-------- Supplied records --------
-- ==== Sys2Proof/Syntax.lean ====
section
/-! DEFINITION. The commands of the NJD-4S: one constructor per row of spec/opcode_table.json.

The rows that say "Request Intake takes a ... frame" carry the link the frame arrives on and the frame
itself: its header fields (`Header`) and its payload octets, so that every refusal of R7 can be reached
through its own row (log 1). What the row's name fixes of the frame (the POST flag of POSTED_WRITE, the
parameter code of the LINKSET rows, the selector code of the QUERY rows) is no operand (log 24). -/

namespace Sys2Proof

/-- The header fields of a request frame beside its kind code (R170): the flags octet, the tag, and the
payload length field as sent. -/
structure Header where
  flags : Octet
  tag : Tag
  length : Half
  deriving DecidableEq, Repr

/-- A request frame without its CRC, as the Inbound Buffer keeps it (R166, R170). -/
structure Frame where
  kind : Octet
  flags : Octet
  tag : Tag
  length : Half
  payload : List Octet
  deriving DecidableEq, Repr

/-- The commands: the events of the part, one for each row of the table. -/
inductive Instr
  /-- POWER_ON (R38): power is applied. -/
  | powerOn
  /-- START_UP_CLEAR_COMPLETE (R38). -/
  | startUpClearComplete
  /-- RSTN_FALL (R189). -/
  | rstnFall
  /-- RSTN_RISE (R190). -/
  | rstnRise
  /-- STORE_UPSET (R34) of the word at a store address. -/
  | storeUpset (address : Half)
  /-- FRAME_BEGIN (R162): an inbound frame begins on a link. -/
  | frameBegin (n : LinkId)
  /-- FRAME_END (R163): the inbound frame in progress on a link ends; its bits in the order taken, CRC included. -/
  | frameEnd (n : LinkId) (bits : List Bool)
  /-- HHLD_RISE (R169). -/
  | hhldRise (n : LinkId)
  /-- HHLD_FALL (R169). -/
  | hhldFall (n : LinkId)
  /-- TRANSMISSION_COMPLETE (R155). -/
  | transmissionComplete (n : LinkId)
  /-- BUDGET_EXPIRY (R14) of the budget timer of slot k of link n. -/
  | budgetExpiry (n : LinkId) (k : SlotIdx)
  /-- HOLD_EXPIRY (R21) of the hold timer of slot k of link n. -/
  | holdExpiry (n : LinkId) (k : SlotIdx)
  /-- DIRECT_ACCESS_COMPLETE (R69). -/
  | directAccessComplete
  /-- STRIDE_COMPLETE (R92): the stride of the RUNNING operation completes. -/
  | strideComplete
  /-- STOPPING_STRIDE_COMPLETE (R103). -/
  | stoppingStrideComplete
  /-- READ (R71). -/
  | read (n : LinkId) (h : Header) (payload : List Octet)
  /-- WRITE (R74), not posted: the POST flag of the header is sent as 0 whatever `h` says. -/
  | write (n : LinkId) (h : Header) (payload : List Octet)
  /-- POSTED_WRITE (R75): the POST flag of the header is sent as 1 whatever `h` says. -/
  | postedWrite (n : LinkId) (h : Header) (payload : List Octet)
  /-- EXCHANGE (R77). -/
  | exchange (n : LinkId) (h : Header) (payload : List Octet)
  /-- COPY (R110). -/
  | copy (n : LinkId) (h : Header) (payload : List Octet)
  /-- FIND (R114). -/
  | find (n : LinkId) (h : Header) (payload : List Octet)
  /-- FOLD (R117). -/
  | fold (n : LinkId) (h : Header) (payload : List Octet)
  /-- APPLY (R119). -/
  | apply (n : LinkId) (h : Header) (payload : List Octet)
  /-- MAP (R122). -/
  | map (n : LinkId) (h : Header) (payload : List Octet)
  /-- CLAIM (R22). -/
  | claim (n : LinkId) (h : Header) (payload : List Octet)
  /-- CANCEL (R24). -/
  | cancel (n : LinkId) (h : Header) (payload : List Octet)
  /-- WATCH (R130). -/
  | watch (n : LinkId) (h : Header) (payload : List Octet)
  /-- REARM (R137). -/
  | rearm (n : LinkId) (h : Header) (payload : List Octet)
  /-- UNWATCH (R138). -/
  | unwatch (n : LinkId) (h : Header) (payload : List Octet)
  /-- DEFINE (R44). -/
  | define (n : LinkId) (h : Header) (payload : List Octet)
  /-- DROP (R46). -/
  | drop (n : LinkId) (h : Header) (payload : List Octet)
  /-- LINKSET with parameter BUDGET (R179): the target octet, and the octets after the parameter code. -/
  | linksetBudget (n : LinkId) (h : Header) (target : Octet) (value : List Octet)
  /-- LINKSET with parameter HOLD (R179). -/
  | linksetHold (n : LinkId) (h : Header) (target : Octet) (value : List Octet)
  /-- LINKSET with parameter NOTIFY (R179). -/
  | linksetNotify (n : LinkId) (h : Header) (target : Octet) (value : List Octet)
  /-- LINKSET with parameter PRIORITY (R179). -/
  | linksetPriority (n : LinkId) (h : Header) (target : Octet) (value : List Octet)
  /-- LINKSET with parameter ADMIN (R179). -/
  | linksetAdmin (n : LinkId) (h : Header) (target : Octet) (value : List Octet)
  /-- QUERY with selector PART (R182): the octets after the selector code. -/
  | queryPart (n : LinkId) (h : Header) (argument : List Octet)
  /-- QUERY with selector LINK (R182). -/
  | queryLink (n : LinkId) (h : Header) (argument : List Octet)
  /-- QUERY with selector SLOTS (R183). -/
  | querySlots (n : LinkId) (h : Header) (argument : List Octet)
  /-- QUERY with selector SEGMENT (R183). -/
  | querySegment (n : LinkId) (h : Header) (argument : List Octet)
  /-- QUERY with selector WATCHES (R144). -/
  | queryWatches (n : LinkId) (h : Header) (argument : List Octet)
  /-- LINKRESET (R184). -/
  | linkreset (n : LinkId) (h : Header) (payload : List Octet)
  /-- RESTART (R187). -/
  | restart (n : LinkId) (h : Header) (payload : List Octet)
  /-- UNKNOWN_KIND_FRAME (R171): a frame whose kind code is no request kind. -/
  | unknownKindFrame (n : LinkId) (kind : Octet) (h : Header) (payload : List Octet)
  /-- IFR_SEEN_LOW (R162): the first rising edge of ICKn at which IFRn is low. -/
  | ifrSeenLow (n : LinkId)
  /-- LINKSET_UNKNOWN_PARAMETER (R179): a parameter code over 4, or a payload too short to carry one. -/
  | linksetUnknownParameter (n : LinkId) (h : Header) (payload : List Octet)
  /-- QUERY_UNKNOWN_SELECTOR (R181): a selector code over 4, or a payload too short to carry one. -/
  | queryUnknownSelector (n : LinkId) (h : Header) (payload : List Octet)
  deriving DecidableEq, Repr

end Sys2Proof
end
--------
-------- Supplied records --------
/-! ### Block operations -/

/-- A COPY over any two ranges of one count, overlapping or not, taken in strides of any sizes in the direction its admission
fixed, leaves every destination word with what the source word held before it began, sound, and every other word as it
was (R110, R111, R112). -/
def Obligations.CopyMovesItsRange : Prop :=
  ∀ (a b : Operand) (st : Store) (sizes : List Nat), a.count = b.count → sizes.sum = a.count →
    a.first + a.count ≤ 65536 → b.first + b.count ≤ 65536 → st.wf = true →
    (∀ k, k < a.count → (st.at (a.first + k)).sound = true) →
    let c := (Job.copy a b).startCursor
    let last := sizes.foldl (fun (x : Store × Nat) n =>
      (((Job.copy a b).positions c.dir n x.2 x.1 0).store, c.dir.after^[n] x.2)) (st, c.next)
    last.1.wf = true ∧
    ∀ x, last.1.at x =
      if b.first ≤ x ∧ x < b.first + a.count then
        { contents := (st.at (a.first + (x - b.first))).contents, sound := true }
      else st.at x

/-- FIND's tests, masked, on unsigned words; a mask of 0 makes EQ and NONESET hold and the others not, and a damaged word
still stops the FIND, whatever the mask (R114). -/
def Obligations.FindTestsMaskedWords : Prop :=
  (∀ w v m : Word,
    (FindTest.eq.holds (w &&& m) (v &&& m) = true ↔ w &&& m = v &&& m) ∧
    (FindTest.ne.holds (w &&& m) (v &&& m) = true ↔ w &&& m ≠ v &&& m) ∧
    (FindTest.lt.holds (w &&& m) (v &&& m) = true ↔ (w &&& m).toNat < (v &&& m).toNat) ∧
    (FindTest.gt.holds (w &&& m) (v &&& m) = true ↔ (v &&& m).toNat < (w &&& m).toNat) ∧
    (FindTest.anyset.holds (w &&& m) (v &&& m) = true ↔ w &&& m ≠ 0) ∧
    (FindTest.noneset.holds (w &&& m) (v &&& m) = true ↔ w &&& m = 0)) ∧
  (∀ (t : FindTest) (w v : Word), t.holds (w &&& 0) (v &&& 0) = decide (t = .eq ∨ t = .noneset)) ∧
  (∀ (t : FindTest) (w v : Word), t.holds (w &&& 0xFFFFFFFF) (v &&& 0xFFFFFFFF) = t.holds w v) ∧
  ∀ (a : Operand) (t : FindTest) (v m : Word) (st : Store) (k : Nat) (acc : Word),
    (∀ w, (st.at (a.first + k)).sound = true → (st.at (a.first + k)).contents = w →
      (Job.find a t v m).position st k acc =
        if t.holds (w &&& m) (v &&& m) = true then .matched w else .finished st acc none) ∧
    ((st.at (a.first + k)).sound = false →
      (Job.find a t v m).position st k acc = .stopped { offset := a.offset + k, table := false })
--------
-------- Supplied records --------
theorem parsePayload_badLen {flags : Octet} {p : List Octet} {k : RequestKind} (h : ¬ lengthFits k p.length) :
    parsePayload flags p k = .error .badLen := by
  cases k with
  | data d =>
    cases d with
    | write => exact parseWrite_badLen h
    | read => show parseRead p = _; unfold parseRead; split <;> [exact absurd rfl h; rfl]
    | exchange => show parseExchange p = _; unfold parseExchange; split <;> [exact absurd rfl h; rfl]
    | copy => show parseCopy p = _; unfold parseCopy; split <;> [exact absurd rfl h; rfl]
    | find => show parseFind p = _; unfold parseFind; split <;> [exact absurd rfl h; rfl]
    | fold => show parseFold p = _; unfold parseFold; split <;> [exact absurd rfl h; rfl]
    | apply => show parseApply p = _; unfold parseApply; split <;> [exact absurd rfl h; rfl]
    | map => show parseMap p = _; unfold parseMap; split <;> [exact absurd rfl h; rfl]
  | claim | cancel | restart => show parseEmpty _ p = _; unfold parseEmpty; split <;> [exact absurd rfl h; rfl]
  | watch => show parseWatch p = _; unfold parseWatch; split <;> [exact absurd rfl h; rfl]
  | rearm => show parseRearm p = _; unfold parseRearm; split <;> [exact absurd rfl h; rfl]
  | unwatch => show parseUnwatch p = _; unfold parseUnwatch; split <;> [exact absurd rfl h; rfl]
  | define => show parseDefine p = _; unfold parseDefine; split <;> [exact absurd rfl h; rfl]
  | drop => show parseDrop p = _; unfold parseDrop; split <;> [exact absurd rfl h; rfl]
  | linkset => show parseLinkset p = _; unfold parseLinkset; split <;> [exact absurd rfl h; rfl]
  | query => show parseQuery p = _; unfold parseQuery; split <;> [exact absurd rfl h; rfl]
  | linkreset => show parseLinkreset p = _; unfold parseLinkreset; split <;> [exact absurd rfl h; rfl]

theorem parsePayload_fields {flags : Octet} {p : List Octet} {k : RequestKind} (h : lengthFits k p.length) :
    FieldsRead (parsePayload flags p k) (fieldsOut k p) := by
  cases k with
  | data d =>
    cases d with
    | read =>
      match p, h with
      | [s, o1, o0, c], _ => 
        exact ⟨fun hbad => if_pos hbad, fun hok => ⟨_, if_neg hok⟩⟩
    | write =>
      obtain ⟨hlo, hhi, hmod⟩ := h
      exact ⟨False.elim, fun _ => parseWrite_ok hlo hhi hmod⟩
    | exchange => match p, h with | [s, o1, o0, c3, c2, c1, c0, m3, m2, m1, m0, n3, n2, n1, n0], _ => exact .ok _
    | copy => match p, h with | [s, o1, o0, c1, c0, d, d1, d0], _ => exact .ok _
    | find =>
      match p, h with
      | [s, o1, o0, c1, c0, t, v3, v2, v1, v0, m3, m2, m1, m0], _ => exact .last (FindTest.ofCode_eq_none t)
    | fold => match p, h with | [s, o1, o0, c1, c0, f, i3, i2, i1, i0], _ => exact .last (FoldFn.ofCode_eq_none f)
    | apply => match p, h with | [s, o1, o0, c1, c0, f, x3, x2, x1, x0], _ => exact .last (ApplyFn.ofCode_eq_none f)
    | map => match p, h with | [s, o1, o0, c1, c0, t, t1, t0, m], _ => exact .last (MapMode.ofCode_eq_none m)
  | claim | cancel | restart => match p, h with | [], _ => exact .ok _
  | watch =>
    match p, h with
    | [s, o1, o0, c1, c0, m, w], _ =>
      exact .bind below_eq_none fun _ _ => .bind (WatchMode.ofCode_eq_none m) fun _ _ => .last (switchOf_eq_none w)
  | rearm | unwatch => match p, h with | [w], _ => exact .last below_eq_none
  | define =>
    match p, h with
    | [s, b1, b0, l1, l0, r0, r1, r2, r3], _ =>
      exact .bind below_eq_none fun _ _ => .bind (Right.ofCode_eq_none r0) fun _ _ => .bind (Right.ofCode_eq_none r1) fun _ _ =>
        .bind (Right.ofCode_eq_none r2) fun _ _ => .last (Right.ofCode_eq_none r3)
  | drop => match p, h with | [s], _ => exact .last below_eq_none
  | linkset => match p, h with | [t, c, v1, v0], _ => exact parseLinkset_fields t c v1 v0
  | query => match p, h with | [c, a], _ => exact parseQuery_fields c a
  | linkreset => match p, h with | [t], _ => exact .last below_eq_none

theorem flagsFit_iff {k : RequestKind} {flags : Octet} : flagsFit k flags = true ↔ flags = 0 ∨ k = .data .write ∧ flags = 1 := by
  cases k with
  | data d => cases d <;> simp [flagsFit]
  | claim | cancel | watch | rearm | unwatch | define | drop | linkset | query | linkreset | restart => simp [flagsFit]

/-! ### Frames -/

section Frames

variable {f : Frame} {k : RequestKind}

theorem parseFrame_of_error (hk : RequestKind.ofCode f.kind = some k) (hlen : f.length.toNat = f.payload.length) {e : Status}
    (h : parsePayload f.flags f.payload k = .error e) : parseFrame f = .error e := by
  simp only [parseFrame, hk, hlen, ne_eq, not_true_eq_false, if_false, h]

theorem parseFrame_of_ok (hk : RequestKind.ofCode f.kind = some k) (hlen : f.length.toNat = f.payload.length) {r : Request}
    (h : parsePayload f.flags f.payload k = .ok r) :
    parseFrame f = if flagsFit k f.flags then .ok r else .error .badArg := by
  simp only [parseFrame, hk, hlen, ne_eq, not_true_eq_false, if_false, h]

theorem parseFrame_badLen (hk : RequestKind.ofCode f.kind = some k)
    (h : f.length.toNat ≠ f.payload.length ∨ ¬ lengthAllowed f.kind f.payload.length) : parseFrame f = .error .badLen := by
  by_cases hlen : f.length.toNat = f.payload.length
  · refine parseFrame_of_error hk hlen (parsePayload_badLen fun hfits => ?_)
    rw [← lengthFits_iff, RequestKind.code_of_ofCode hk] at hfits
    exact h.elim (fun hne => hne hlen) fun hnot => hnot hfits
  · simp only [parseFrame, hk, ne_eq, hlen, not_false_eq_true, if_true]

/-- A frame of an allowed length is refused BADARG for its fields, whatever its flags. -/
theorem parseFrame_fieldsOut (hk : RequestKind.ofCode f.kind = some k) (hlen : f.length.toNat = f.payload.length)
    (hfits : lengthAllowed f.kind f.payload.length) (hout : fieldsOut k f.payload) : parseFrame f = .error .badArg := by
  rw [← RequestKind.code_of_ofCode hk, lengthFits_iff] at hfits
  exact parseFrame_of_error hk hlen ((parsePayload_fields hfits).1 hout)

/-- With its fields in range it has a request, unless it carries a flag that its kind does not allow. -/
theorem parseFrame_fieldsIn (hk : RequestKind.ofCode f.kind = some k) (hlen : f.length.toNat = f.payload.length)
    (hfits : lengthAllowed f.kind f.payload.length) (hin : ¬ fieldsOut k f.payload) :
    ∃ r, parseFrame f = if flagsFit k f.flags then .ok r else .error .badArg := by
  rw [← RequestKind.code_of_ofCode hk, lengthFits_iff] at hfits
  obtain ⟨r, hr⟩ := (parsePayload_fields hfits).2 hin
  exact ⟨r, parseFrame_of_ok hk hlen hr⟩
--------
Above are records; repeat only the lines starting at the line with "exchange (n : LinkId)" and ending at the line with "REARM (R137). -/", exactly as they appear, both included.

Answer box
  | exchange (n : LinkId) (h : Header) (payload : List Octet)
  /-- COPY (R110). -/
  | copy (n : LinkId) (h : Header) (payload : List Octet)
  /-- FIND (R114). -/
  | find (n : LinkId) (h : Header) (payload : List Octet)
  /-- FOLD (R117). -/
  | fold (n : LinkId) (h : Header) (payload : List Octet)
  /-- APPLY (R119). -/
  | apply (n : LinkId) (h : Header) (payload : List Octet)
  /-- MAP (R122). -/
  | map (n : LinkId) (h : Header) (payload : List Octet)
  /-- CLAIM (R22). -/
  | claim (n : LinkId) (h : Header) (payload : List Octet)
  /-- CANCEL (R24). -/
  | cancel (n : LinkId) (h : Header) (payload : List Octet)
  /-- WATCH (R130). -/
  | watch (n : LinkId) (h : Header) (payload : List Octet)
  /-- REARM (R137). -/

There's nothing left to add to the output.